PROBLEM DETAILS:
Only those lines in the data below from the line containing "def jumpOffset (s" through the line containing "units (R193). -/", both included, should be restated word for word.

INFORMATION GIVEN:

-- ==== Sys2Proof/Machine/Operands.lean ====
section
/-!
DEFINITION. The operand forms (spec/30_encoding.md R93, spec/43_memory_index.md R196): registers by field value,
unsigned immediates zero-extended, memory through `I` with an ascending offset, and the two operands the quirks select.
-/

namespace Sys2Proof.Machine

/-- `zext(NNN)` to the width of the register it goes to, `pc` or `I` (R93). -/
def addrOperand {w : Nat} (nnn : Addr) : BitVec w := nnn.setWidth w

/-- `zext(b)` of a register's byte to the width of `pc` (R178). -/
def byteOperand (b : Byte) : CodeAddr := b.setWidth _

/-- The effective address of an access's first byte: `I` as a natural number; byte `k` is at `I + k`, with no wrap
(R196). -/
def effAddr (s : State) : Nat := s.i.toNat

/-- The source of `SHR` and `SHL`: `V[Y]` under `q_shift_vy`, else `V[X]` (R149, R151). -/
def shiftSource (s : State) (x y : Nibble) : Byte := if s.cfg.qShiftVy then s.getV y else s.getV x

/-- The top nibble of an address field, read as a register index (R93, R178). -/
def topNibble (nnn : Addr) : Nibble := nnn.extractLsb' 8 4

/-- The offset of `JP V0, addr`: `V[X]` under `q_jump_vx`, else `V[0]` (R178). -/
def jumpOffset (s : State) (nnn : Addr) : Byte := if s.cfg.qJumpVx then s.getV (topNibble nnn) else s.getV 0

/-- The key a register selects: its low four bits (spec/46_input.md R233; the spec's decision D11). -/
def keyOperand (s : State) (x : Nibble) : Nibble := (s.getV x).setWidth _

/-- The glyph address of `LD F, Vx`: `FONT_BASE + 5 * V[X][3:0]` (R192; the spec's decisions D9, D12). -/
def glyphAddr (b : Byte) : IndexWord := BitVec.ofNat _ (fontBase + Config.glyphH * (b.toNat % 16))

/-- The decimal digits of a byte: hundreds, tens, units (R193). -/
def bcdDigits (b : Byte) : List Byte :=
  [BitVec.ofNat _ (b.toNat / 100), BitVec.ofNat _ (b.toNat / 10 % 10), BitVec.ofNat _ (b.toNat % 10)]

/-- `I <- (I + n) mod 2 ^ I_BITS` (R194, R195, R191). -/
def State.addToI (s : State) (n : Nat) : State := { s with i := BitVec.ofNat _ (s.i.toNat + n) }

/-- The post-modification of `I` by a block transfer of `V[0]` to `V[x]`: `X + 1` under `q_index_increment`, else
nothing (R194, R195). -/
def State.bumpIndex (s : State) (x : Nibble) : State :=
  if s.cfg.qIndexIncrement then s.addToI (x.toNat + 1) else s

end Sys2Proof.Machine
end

TASK RESPONSE:
def jumpOffset (s : State) (nnn : Addr) : Byte := if s.cfg.qJumpVx then s.getV (topNibble nnn) else s.getV 0

/-- The key a register selects: its low four bits (spec/46_input.md R233; the spec's decision D11). -/
def keyOperand (s : State) (x : Nibble) : Nibble := (s.getV x).setWidth _

/-- The glyph address of `LD F, Vx`: `FONT_BASE + 5 * V[X][3:0]` (R192; the spec's decisions D9, D12). -/
def glyphAddr (b : Byte) : IndexWord := BitVec.ofNat _ (fontBase + Config.glyphH * (b.toNat % 16))

/-- The decimal digits of a byte: hundreds, tens, units (R193). -/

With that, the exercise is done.